Why You'll Love This
Ninety-six containers of preserved human remains and a detective still hiding her own secrets — the crime scene is art, and the truth is worse.
- Great if you want: a psychologically complex detective with real secrets of her own
- The experience: dark and methodical, building dread across a European-spanning investigation
- The writing: Goodman blurs the line between killer obsession and detective instinct deliberately
- Skip if: you haven't read book one — Eva's backstory carries real weight here
About This Book
When a schoolboy stumbles upon 96 containers of preserved human remains inside an abandoned warehouse, Detective Inspector Eva Harris is pulled into a case that refuses to follow any familiar pattern. Is this the obsessive work of a single disturbed mind, or something far more calculated — even institutional? Harris carries her own weight into the investigation: the near-fatal encounter that still shadows her, and secrets she hasn't fully reckoned with. As the trail leads across Europe and into uncomfortable places of power and privilege, the stakes become deeply personal.

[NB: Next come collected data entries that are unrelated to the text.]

-- ==== Sys2Proof/Machine/Hdma.lean ====
section
/-!
DEFINITION. The rows of the PCIe function and the host DMA engine (R300 to R319), Rill delivery (R240, R242).
-/
namespace Sys2Proof.Machine

/-! ### The PCIe function -/

/-- PERST_DEASSERT (R457). -/
def execPerstDeassert (s : State) : Res := onHw s (fun h => h.onHdma (fun d => { d with perst := false }))

/-- PCIE_LINK_UP (R301, R457): the link trains once PERST# is released and PD_PCIE is powered. -/
def execPcieLinkUp (s : State) : Res :=
  onHw s (fun h => if h.pg 46 && !h.hdma.perst then h.onHdma (fun d => { d with linkUp := true }) else h)

/-- HDMA_READY (R301): owner 2 becomes active. -/
def execHdmaReady (s : State) : Res :=
  onHw s (fun h =>
    if h.pg 46 && h.hdma.linkUp && (kvGet h.own.tear 2).isNone then
      (h.createOwner 2).setReady Reg.HDMA_STATUS Fld.HDMA_STATUS_READY 10
    else h)

/-- Owners of virtual functions that are active. -/
def Hw.vfOwners (h : Hw) : List Nat := h.own.active.filter (fun o => decide (3 ≤ o) && decide (o ≤ 257))

/-- Only the first `n` virtual functions stay enabled: the owners of the others are torn down (R20). An owner is created again, once its
number is free, where its function is enabled then. -/
def Hw.keepVfs (h : Hw) (n : Nat) : Hw :=
  let os := h.vfOwners.filter (fun o => decide (n + 2 < o))
  let h := h.onHdma (fun d => { d with numVfs := n, fn := d.fn.filter (fun e => decide (e.1 ≤ n + 2)) })
  os.foldl (fun a o => a.tearStart o true) h

/-- The whole host interface is torn down, and SR-IOV disabled (R302). -/
def Hw.hostDown (h : Hw) : Hw := ((h.keepVfs 0).onHdma (fun d => { d with fn := [] })).tearStart 2 true

/-- The link is lost: HDMA_STATUS.READY falls with it. -/
def Hw.pcieLost (h : Hw) : Hw :=
  let h := h.hostDown.onHdma (fun d => { d with linkUp := false, waiting := [], flight := [] })
  h.clrReady Reg.HDMA_STATUS Fld.HDMA_STATUS_READY 10

/-- PCIE_LINK_DOWN (R302). -/
def execPcieLinkDown (s : State) : Res := onHw s (fun h => if h.hdma.linkUp then h.pcieLost else h)

/-- PCIE_HOT_RESET (R302). -/
def execPcieHotReset (s : State) : Res := onHw s (fun h => if h.hdma.linkUp then h.pcieLost else h)

/-- TotalVFs (R306). -/
def Hw.totalVfs (h : Hw) : Nat :=
  let m := h.rn Reg.HDMA_MSIX_ALLOC
  min ((2048 - getF m Fld.HDMA_MSIX_ALLOC_PF_VECTORS) / max (getF m Fld.HDMA_MSIX_ALLOC_VF_VECTORS) 1) (if h.hdma.ari then 255 else 7)

/-- Create the owner of an enabled function, or let its teardown end first (R21, R301). -/
def Hw.enableOwner (h : Hw) (o : Nat) : Hw :=
  match kvGet h.own.tear o with
  | some t => h.onOwn (fun w => { w with tear := kvPut w.tear o { t with again := true } })
  | none => h.createOwner o

/-- The owners of the enabled virtual functions are created once the C-image is ready (R301). -/
def Hw.createVfs (h : Hw) : Hw :=
  if h.flag Reg.MBX_STATUS Fld.MBX_STATUS_READY then
    (List.range h.hdma.numVfs).foldl (fun a i => a.enableOwner (3 + i)) h
  else h

/-- VF_ENABLE (R301): VF Enable is set with NumVFs `n`; functions beyond it are no longer enabled (R20). -/
def execVfEnable (n : Nat) (s : State) : Res :=
  onHw s (fun h => if h.hdma.linkUp && decide (n ≤ h.totalVfs) then (h.keepVfs n).createVfs else h)

/-- VF_DISABLE (R20). -/
def execVfDisable (s : State) : Res := onHw s (fun h => h.keepVfs 0)

/-- FLR_VF (R302). A function-level reset clears Bus Master Enable. -/
def execFlrVf (vf : Nat) (s : State) : Res :=
  onHw s (fun h =>
    if 1 ≤ vf ∧ vf ≤ h.hdma.numVfs then (h.onHdma (fun d => { d with fn := kvDel d.fn (vf + 2) })).tearStart (vf + 2) true else h)

/-- FLR_PF (R302). -/
def execFlrPf (s : State) : Res := onHw s (fun h => if h.hdma.linkUp then h.hostDown else h)

/-- BUS_MASTER_CHANGE (R303): a configuration write leaves a function with this Bus Master Enable, maximum read request size,
Enable Relaxed Ordering, and for the physical function the tag mode of R319 and ARI Capable Hierarchy (PRESUMED, log entry 25). -/
def execBusMasterChange (fn mrrs tags : Nat) (on relaxed ari : Bool) (s : State) : Res :=
  onHw s (fun h =>
    if fn < 256 ∧ h.hdma.linkUp then
      let h := h.onHdma (fun d => { d with fn := kvPut d.fn (fnOwner fn) ⟨on, relaxed, mrrs⟩ })
      if fn = 0 then (h.onHdma (fun d => { d with ari := ari })).setFld Reg.HDMA_STATUS Fld.HDMA_STATUS_TAG_MODE (min tags 2) else h
    else h)

/-! ### Host writes of rings -/

/-- A full host write that reaches displacement `d` of a queue pair. -/
def Hw.onQueuePair (h : Hw) (fn off en : Nat) (d : Nat → Bool) (f : Nat → Nat → Hw) : Hw :=
  match h.hostReg fn off with
  | some r => if en = 15 ∧ 0x60000 ≤ r ∧ r < 0x80000 ∧ d (r % 0x40) then f r ((r - 0x60000) / 0x40) else h
  | none => h

/-- TXQ_TAIL_WRITE (R308). -/
def execTxqTailWrite (fn off en val : Nat) (s : State) : Res :=
  onHw s (fun h => h.onQueuePair fn off en (· == 0x0C) (fun _ r => h.txTailWrite r val))

/-- RXQ_TAIL_WRITE (R308, R318). -/
def execRxqTailWrite (fn off en val : Nat) (s : State) : Res :=
  onHw s (fun h => h.onQueuePair fn off en (· == 0x1C) (fun _ r => h.rxTailWrite r val))

/-- TX_EN_SET (R308). -/
def execTxEnSet (fn off en val : Nat) (s : State) : Res :=
  onHw s (fun h => h.onQueuePair fn off en (· == 0) (fun _ r => if val.testBit 31 then h.qCtrlWrite r val else h))

/-- TX_EN_CLEAR (R309). -/
def execTxEnClear (fn off en val : Nat) (s : State) : Res :=
  onHw s (fun h => h.onQueuePair fn off en (· == 0) (fun _ r => if val.testBit 31 then h else h.qCtrlWrite r val))

/-- RX_EN_SET (R308, R318). -/
def execRxEnSet (fn off en val : Nat) (s : State) : Res :=
  onHw s (fun h => h.onQueuePair fn off en (· == 0) (fun _ r => if val.testBit 30 then h.qCtrlWrite r val else h))

/-- RX_EN_CLEAR (R309). -/
def execRxEnClear (fn off en val : Nat) (s : State) : Res :=
  onHw s (fun h => h.onQueuePair fn off en (· == 0) (fun _ r => if val.testBit 30 then h else h.qCtrlWrite r val))

/-- The transmit ring has stopped: what remains is flushed (R309), once its function may write (R303). -/
def Hw.txStopDone (h : Hw) (r : Nat) : Hw :=
  if (h.ringAt r).txStop && (h.ringAt r).reading.isNone && h.mayMaster r then
    ((h.txFlush r).onRingAt r (fun x => { x with txStop := false })).post (ringOwner r) 0x0104 (ringQueue r)
  else h

/-- The receive ring has stopped: what waits is written into free descriptors or discarded (R309). -/
def Hw.rxStopDone (h : Hw) (r : Nat) (descs : List (List Nat)) : Hw :=
  if (h.ringAt r).rxStop then
    let g := h.ringAt r
    let h := (h.drainPend r (g.pend.length + g.head.length) descs).1
    ((h.discardPend r).onRingAt r (fun x => { x with rxStop := false })).post (ringOwner r) 0x0104 (ringQueue r) 1
  else h

/-- RING_STOP_DONE (R309): `descs` are the receive ring's free descriptors. -/
def execRingStopDone (ring : Nat) (descs : List (List Nat)) (s : State) : Res :=
  onHw s (fun h => (h.txStopDone ring).rxStopDone ring descs)

/-! ### Transmit -/

/-- TX_DESCRIPTOR_FETCH (R311, R312): on its turn a ring's descriptors are judged or fetched; `descs` are descriptors whose fetch
has completed. -/
def execTxDescriptorFetch (ring : Nat) (descs : List (List Nat)) (s : State) : Res :=
  onHw s (fun h =>
    let want := ((h.outstanding ring 0).map (·.bytes)).sum / 64
    if want ≠ 0 then
      if h.txServes ring && h.allIssued ring 0 && descs.length == want then
        ((h.endReads ring 0).onRingAt ring (fun x => { x with fetched := x.fetched ++ descs })).txJudge ring 32
      else h
    else if h.txTurn = some ring then h.txJudge ring 32 else h)

/-- The frame of host data as it enters the Basin: padded to 60 bytes, FCS appended (R311). -/
def hostFrame (data : List Byte) : List Byte :=
  let b := data ++ List.replicate (60 - data.length) 0
  b ++ fcsOf b

/-- TX_DATA_READ_DONE (R312): the frame enters at P24 once it has credit (R59), and its descriptors complete. -/
def execTxDataReadDone (ring : Nat) (data : List Byte) (s : State) : Res :=
  onHw s (fun h => match (h.ringAt ring).reading with
    | none => h
    | some fr =>
      if data.length ≠ fr.len ∨ !h.allIssued ring 1 ∨ !h.mayMaster ring then h
      else
        let o := ringOwner ring
        let w3 := fr.words.getD 3 0
        let ts := if bit w3 31 then some (w3 % 65536, bits w3 26 24) else none
        let f : SrcFrame := ⟨o, hostFrame data, ts, none, 0, none, none, none, none, h.clk⟩
        if !h.hasCredit 24 f || !h.flag Reg.SWC_STATUS Fld.SWC_STATUS_READY || !h.sec.admits || decide (h.freeCells < cellsFor f.bytes.length)
        then (h.stall 24).onRingAt ring (fun x => { x with reading := some { fr with stalled := true } })
        else
          let h := (h.endReads ring 1).onRingAt ring (fun x => { x with reading := none })
          ((h.enterFrame 24 f).inc (Reg.HDMA_TX_FRAMES ring)).txBack ring fr.count 0)

/-- HOST_READ_ERROR (R313): a read of the receive ring's descriptors (`rx`), of transmit data, or of transmit descriptors ends in
error or timeout. -/
def execHostReadError (ring : Nat) (rx : Bool) (s : State) : Res :=
  onHw s (fun h =>
    if rx then
      if h.rxEn ring then
        ((h.setFld (Reg.HDMA_Q_STATUS ring) Fld.HDMA_Q_STATUS_RX_STOPPED 1).inc Reg.HDMA_RD_ERR).post (ringOwner ring) 0x0104
          (ringQueue ring) 1
      else h
    else match (h.ringAt ring).reading with
      | some fr => h.txFail ring fr.count
      | none =>
        let n := ((h.outstanding ring 0).map (·.bytes)).sum / 64
        if n = 0 then h else h.txFail ring ((h.ringAt ring).fetched.length + n))

/-- READ_REQUEST_ISSUE (R319): the oldest request is issued, or waits at a limit. -/
def execReadRequestIssue (s : State) : Res :=
  onHw s (fun h => match h.nextRead with
    | none => h
    | some q =>
      if h.readFits q then
        (h.onHdma (fun d => { d with waiting := d.waiting.erase q, flight := d.flight ++ [q] })).emit
          (.hostRead (ringOwner q.ring) q.addr q.bytes)
      else h.readWaits)

/-! ### Receive -/

/-- P24_FRAME_ARRIVE (R317, R318): the frame granted to P24 reaches it; `descs` are the free descriptors of its ring from HEAD. -/
def execP24FrameArrive (descs : List (List Nat)) (s : State) : Res :=
  onHw s (fun h => match h.copyAt 24 (fun _ => true) with
    | none => h
    | some f => h.p24 f descs)

/-- The next item other than a frame that waits for queue 0 of an owner: a mirror sample (KIND 2), a verdict record (KIND 4). -/
def Hw.sideItem (h : Hw) (o : Nat) : Option (Nat × List Byte × (Hw → Hw)) :=
  match h.swc.samples.find? (fun x => x.queue == 14877 && h.holder 9 x.sampler == o && (h.sampleBytes x).isSome) with
  | some x => some (2, (h.sampleBytes x).getD [], fun a => a.dropSample x.cell)
  | none =>
    match h.vie.s.find? (fun v => h.holder 3 v.1 == o && !v.2.recs.isEmpty) with
    | some v => some (4, (v.2.recs.headD (0, [])).2, fun a => a.setVie v.1 { v.2 with recs := v.2.recs.drop 1 })
    | none => none

/-- RX_FRAME_WRITE (R315): what waits for a receive ring is written in order while descriptors last; then one side item. -/
def execRxFrameWrite (ring : Nat) (descs : List (List Nat)) (s : State) : Res :=
  onHw s (fun h =>
    let g := h.ringAt ring
    let w := h.drainPend ring (g.pend.length + g.head.length) descs
    let h := w.1.showRing ring
    if !(h.ringAt ring).pend.isEmpty || ring % 8 != 0 then h
    else match h.sideItem (ringOwner ring) with
      | none => h
      | some (k, b, done) => match h.rxWrite ring k 0 ⟨b, 0, 0, 0, 0⟩ w.2 with
        | some (h', _) => done h'
        | none => h)

/-- HOLD_TIMER_EXPIRE (R318): the ring enters DIVERT. -/
def execHoldTimerExpire (ring : Nat) (s : State) : Res := onHw s (fun h => h.holdExpire ring)

/-- COALESCE_TIMER (R316). -/
def execCoalesceTimer (ring : Nat) (tx : Bool) (s : State) : Res := onHw s (fun h => if h.coalDue ring tx then h.announce ring tx else h)

/-! ### Rill FIFOs (R240, R242) -/

/-- The queue pair a FIFO is bound to. -/
def Hw.rillRing (h : Hw) (f : Nat) : Option Nat :=
  let q := h.fld (Reg.FBUS_RILL_CFG f) Fld.FBUS_RILL_CFG_QUEUE
  if 8208 ≤ q ∧ q < 8208 + 2048 then some (q - 8208) else none

/-- RILL_DMA_MOVE (R240): the engine begins to move the first packet of a FIFO, then ends the move with its completion once the
ring holds enough free descriptors. -/
def execRillDmaMove (f : Nat) (descs : List (List Nat)) (s : State) : Res :=
  onHw s (fun h =>
    let x := h.rill f
    if h.flag (Reg.FBUS_RILL_CFG f) Fld.FBUS_RILL_CFG_DIRECT then h
    else match x.pkts, h.rillRing f with
      | p :: ps, some r =>
        if !x.moving then h.onRill f (fun y => { y with moving := true })
        else match h.rxWrite r 1 0 ⟨bytesOf p, 0, 0, 0, 0⟩ descs with
          | some (h', _) => (h'.onRill f (fun y => { y with pkts := ps, read := 0, moving := false })).inc (Reg.FBUS_RILL_PKTS f)
          | none => h
      | _, _ => h)

/-- RILL_POINTER_MISMATCH (R242): the FIFO is reset; a packet being moved completes with RILL_ABORT. -/
def execRillPointerMismatch (f : Nat) (descs : List (List Nat)) (s : State) : Res :=
  onHw s (fun h =>
    let x := h.rill f
    let n := x.pkts.length
    let h := match x.moving, h.rillRing f with
      | true, some r => (match h.rxWrite r 1 1 ⟨bytesOf (x.pkts.headD []), 0, 0, 0, 0⟩ descs with
        | some (h', _) => h'
        | none => h)
      | _, _ => h
    let h := (h.onRill f (fun _ => ⟨[], 0, false, h.clk + 8⟩)).add (Reg.FBUS_RILL_RESET_LOST f) n
    (h.inc (Reg.FBUS_RILL_RESET f)).post 1 0x0706 f n)

end Sys2Proof.Machine
end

What distinguishes Lifesign is how Carl Goodman uses the procedural framework as a lens for character rather than mere plot mechanics. Harris is a detective shaped by damage, and Goodman keeps that tension alive in every scene she occupies. The European scope gives the book a cinematic stretch without losing its psychological intimacy, and the central mystery — equal parts forensic puzzle and philosophical provocation — lingers in ways that straightforward thrillers rarely manage. Readers who want crime fiction that asks harder questions about mortality, complicity, and the nature of evidence will find this a quietly unsettling second chapter.